**TASK INSTRUCTIONS**
All of the data below must be repeated exactly.

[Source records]

-- ==== Sys2Proof/Certificates/Slice0/Obligations.lean ====
section
/-! DEFINITION. The statements: what the machine does, for the provers. Each docstring names the rules of the spec it states, or says
that it states a choice of the model and names its log entry. -/

open Sys2Proof Sys2Proof.Machine

/-! ### Integer, bit and predicate words (07) -/

/-- Class 0x0 (07 R164-R170): every integer word completes wherever it may issue, and gives its destination the value of its entry. addc and
subb give the wrapped sum or difference with the carry-in of S3, and the carry-out or borrow-out of the unsigned values in the out-predicate,
where one is named (R168). Fit (R165) keeps the low bits of the exact value, or with sat gives the nearest value of the type; a value of the
type is its own result either way. -/
def Obligations.IntegerArithmetic : Prop :=
  (∀ t, GivesInt (.add t) t 4 fun a b => fit t.sat t.ty (a + b)) ∧
  (∀ t, GivesInt (.sub t) t 4 fun a b => fit t.sat t.ty (a - b)) ∧
  (∀ t, GivesInt (.mul t) t (if t.ty.bits = 64 then 12 else 6) fun a b => fit t.sat t.ty (a * b)) ∧
  (∀ t, GivesInt (.mulhi t) t (if t.ty.bits = 64 then 12 else 6) fun a b => wrap t.ty.bits (Int.fdiv (a * b) (2 ^ t.ty.bits : Nat))) ∧
  (∀ t, Gives (.mad t) (if t.ty.bits = 64 then 12 else 6) t.d (tyRegs t.ty) (fun is s l =>
    fit t.sat t.ty (is.val s t.ty t.a l * is.val s t.ty t.b l + is.val s t.ty t.s l)) noFlags) ∧
  (∀ t, Gives (.madhi t) (if t.ty.bits = 64 then 12 else 6) t.d (tyRegs t.ty) (fun is s l =>
    wrap t.ty.bits (Int.fdiv (is.val s t.ty t.a l * is.val s t.ty t.b l) (2 ^ t.ty.bits : Nat) + is.val s t.ty t.s l)) noFlags) ∧
  (∀ t, GivesInt (.div t) t (if t.ty.bits = 64 then 32 else 20) fun a b =>
    if b = 0 then 2 ^ t.ty.bits - 1 else fit t.sat t.ty (a.tdiv b)) ∧
  (∀ t, GivesInt (.rem t) t (if t.ty.bits = 64 then 32 else 20) fun a b =>
    if b = 0 then wrap t.ty.bits a else wrap t.ty.bits (a - b * a.tdiv b)) ∧
  (∀ t, GivesInt (.neg t) t 4 fun a _ => fit t.sat t.ty (-a)) ∧
  (∀ t, GivesInt (.abs t) t 4 fun a _ => fit t.sat t.ty a.natAbs) ∧
  (∀ t, GivesInt (.min t) t 4 fun a b => wrap t.ty.bits (if b < a then b else a)) ∧
  (∀ t, GivesInt (.max t) t 4 fun a b => wrap t.ty.bits (if a < b then b else a)) ∧
  (∀ t sh, Gives (.lea t sh) 4 t.d 2 (fun is s l =>
    wrap 64 ((is.src s true t.a l : Int) + t.ty.value (is.src s false t.b l) * (2 ^ sh : Nat))) noFlags) ∧
  (∀ t, Gives (.sad t) 6 t.d 1 (fun is s l =>
    fit t.sat .n32 (sadSum t.ty (is.src s false t.a l) (is.src s false t.b l) (is.src s false t.s l))) noFlags) ∧
  (∀ t m, Gives (.dp4 t m) 6 t.d 1 (fun is s l =>
    fit t.sat (dp4Acc t.ty m) (dp4Sum t.ty m (is.src s false t.a l) (is.src s false t.b l) (is.src s false t.s l))) noFlags) ∧
  (∀ q imm, GivesImm (.addImm q imm) q imm 4 fun a b => (a + b) % 2 ^ 32) ∧
  (∀ q imm, GivesImm (.subImm q imm) q imm 4 fun a b => wrap 32 ((a : Int) - b)) ∧
  (∀ q imm, GivesImm (.mulImm q imm) q imm 6 fun a b => a * b % 2 ^ 32) ∧
  (∀ q imm, GivesImm (.minImm q imm) q imm 4 fun a b => if sext 32 b < sext 32 a then b else a) ∧
  (∀ q imm, GivesImm (.maxImm q imm) q imm 4 fun a b => if sext 32 a < sext 32 b then b else a) ∧
  (∀ t co s r, (Instr.addc t co).row = some r → (Instr.addc t co).wf = true → MayIssue s r →
    let is := s.issued r
    let w := t.ty.bits
    let cin (l : Nat) : Nat := is.src s false t.s l % 2
    ∃ t', exec (.addc t co) s = .next t' ∧
      Produces s t' is 4
        (fun l => t.d.word (tyRegs t.ty) (wrap w (is.val s t.ty t.a l + is.val s t.ty t.b l + cin l)))
        (fun l j => if co < 7 ∧ j = co then
          some (decide (2 ^ w ≤ is.ty s t.ty t.a l % 2 ^ w + is.ty s t.ty t.b l % 2 ^ w + cin l)) else none) 0) ∧
  (∀ t co s r, (Instr.subb t co).row = some r → (Instr.subb t co).wf = true → MayIssue s r →
    let is := s.issued r
    let w := t.ty.bits
    let cin (l : Nat) : Nat := is.src s false t.s l % 2
    ∃ t', exec (.subb t co) s = .next t' ∧
      Produces s t' is 4
        (fun l => t.d.word (tyRegs t.ty) (wrap w (is.val s t.ty t.a l - is.val s t.ty t.b l - cin l)))
        (fun l j => if co < 7 ∧ j = co then
          some (decide (is.ty s t.ty t.a l % 2 ^ w < is.ty s t.ty t.b l % 2 ^ w + cin l)) else none) 0) ∧
  ∀ (t : Ty), [Ty.s8, .n8, .s16, .n16, .s32, .n32, .s64, .n64].contains t = true →
    (∀ v, t.value (fit false t v) % (2 ^ t.bits : Nat) = v % (2 ^ t.bits : Nat)) ∧
    (∀ v, t.minVal ≤ v → v ≤ t.maxVal → ∀ sat, t.value (fit sat t v) = v) ∧
    (∀ v, v < t.minVal → t.value (fit true t v) = t.minVal) ∧
    (∀ v, t.maxVal < v → t.value (fit true t v) = t.maxVal)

**RESPONSE BELOW**
-- ==== Sys2Proof/Certificates/Slice0/Obligations.lean ====
section
/-! DEFINITION. The statements: what the machine does, for the provers. Each docstring names the rules of the spec it states, or says
that it states a choice of the model and names its log entry. -/

open Sys2Proof Sys2Proof.Machine

/-! ### Integer, bit and predicate words (07) -/

/-- Class 0x0 (07 R164-R170): every integer word completes wherever it may issue, and gives its destination the value of its entry. addc and
subb give the wrapped sum or difference with the carry-in of S3, and the carry-out or borrow-out of the unsigned values in the out-predicate,
where one is named (R168). Fit (R165) keeps the low bits of the exact value, or with sat gives the nearest value of the type; a value of the
type is its own result either way. -/
def Obligations.IntegerArithmetic : Prop :=
  (∀ t, GivesInt (.add t) t 4 fun a b => fit t.sat t.ty (a + b)) ∧
  (∀ t, GivesInt (.sub t) t 4 fun a b => fit t.sat t.ty (a - b)) ∧
  (∀ t, GivesInt (.mul t) t (if t.ty.bits = 64 then 12 else 6) fun a b => fit t.sat t.ty (a * b)) ∧
  (∀ t, GivesInt (.mulhi t) t (if t.ty.bits = 64 then 12 else 6) fun a b => wrap t.ty.bits (Int.fdiv (a * b) (2 ^ t.ty.bits : Nat))) ∧
  (∀ t, Gives (.mad t) (if t.ty.bits = 64 then 12 else 6) t.d (tyRegs t.ty) (fun is s l =>
    fit t.sat t.ty (is.val s t.ty t.a l * is.val s t.ty t.b l + is.val s t.ty t.s l)) noFlags) ∧
  (∀ t, Gives (.madhi t) (if t.ty.bits = 64 then 12 else 6) t.d (tyRegs t.ty) (fun is s l =>
    wrap t.ty.bits (Int.fdiv (is.val s t.ty t.a l * is.val s t.ty t.b l) (2 ^ t.ty.bits : Nat) + is.val s t.ty t.s l)) noFlags) ∧
  (∀ t, GivesInt (.div t) t (if t.ty.bits = 64 then 32 else 20) fun a b =>
    if b = 0 then 2 ^ t.ty.bits - 1 else fit t.sat t.ty (a.tdiv b)) ∧
  (∀ t, GivesInt (.rem t) t (if t.ty.bits = 64 then 32 else 20) fun a b =>
    if b = 0 then wrap t.ty.bits a else wrap t.ty.bits (a - b * a.tdiv b)) ∧
  (∀ t, GivesInt (.neg t) t 4 fun a _ => fit t.sat t.ty (-a)) ∧
  (∀ t, GivesInt (.abs t) t 4 fun a _ => fit t.sat t.ty a.natAbs) ∧
  (∀ t, GivesInt (.min t) t 4 fun a b => wrap t.ty.bits (if b < a then b else a)) ∧
  (∀ t, GivesInt (.max t) t 4 fun a b => wrap t.ty.bits (if a < b then b else a)) ∧
  (∀ t sh, Gives (.lea t sh) 4 t.d 2 (fun is s l =>
    wrap 64 ((is.src s true t.a l : Int) + t.ty.value (is.src s false t.b l) * (2 ^ sh : Nat))) noFlags) ∧
  (∀ t, Gives (.sad t) 6 t.d 1 (fun is s l =>
    fit t.sat .n32 (sadSum t.ty (is.src s false t.a l) (is.src s false t.b l) (is.src s false t.s l))) noFlags) ∧
  (∀ t m, Gives (.dp4 t m) 6 t.d 1 (fun is s l =>
    fit t.sat (dp4Acc t.ty m) (dp4Sum t.ty m (is.src s false t.a l) (is.src s false t.b l) (is.src s false t.s l))) noFlags) ∧
  (∀ q imm, GivesImm (.addImm q imm) q imm 4 fun a b => (a + b) % 2 ^ 32) ∧
  (∀ q imm, GivesImm (.subImm q imm) q imm 4 fun a b => wrap 32 ((a : Int) - b)) ∧
  (∀ q imm, GivesImm (.mulImm q imm) q imm 6 fun a b => a * b % 2 ^ 32) ∧
  (∀ q imm, GivesImm (.minImm q imm) q imm 4 fun a b => if sext 32 b < sext 32 a then b else a) ∧
  (∀ q imm, GivesImm (.maxImm q imm) q imm 4 fun a b => if sext 32 a < sext 32 b then b else a) ∧
  (∀ t co s r, (Instr.addc t co).row = some r → (Instr.addc t co).wf = true → MayIssue s r →
    let is := s.issued r
    let w := t.ty.bits
    let cin (l : Nat) : Nat := is.src s false t.s l % 2
    ∃ t', exec (.addc t co) s = .next t' ∧
      Produces s t' is 4
        (fun l => t.d.word (tyRegs t.ty) (wrap w (is.val s t.ty t.a l + is.val s t.ty t.b l + cin l)))
        (fun l j => if co < 7 ∧ j = co then
          some (decide (2 ^ w ≤ is.ty s t.ty t.a l % 2 ^ w + is.ty s t.ty t.b l % 2 ^ w + cin l)) else none) 0) ∧
  (∀ t co s r, (Instr.subb t co).row = some r → (Instr.subb t co).wf = true → MayIssue s r →
    let is := s.issued r
    let w := t.ty.bits
    let cin (l : Nat) : Nat := is.src s false t.s l % 2
    ∃ t', exec (.subb t co) s = .next t' ∧
      Produces s t' is 4
        (fun l => t.d.word (tyRegs t.ty) (wrap w (is.val s t.ty t.a l - is.val s t.ty t.b l - cin l)))
        (fun l j => if co < 7 ∧ j = co then
          some (decide (is.ty s t.ty t.a l % 2 ^ w < is.ty s t.ty t.b l % 2 ^ w + cin l)) else none) 0) ∧
  ∀ (t : Ty), [Ty.s8, .n8, .s16, .n16, .s32, .n32, .s64, .n64].contains t = true →
    (∀ v, t.value (fit false t v) % (2 ^ t.bits : Nat) = v % (2 ^ t.bits : Nat)) ∧
    (∀ v, t.minVal ≤ v → v ≤ t.maxVal → ∀ sat, t.value (fit sat t v) = v) ∧
    (∀ v, v < t.minVal → t.value (fit true t v) = t.minVal) ∧
    (∀ v, t.maxVal < v → t.value (fit true t v) = t.maxVal)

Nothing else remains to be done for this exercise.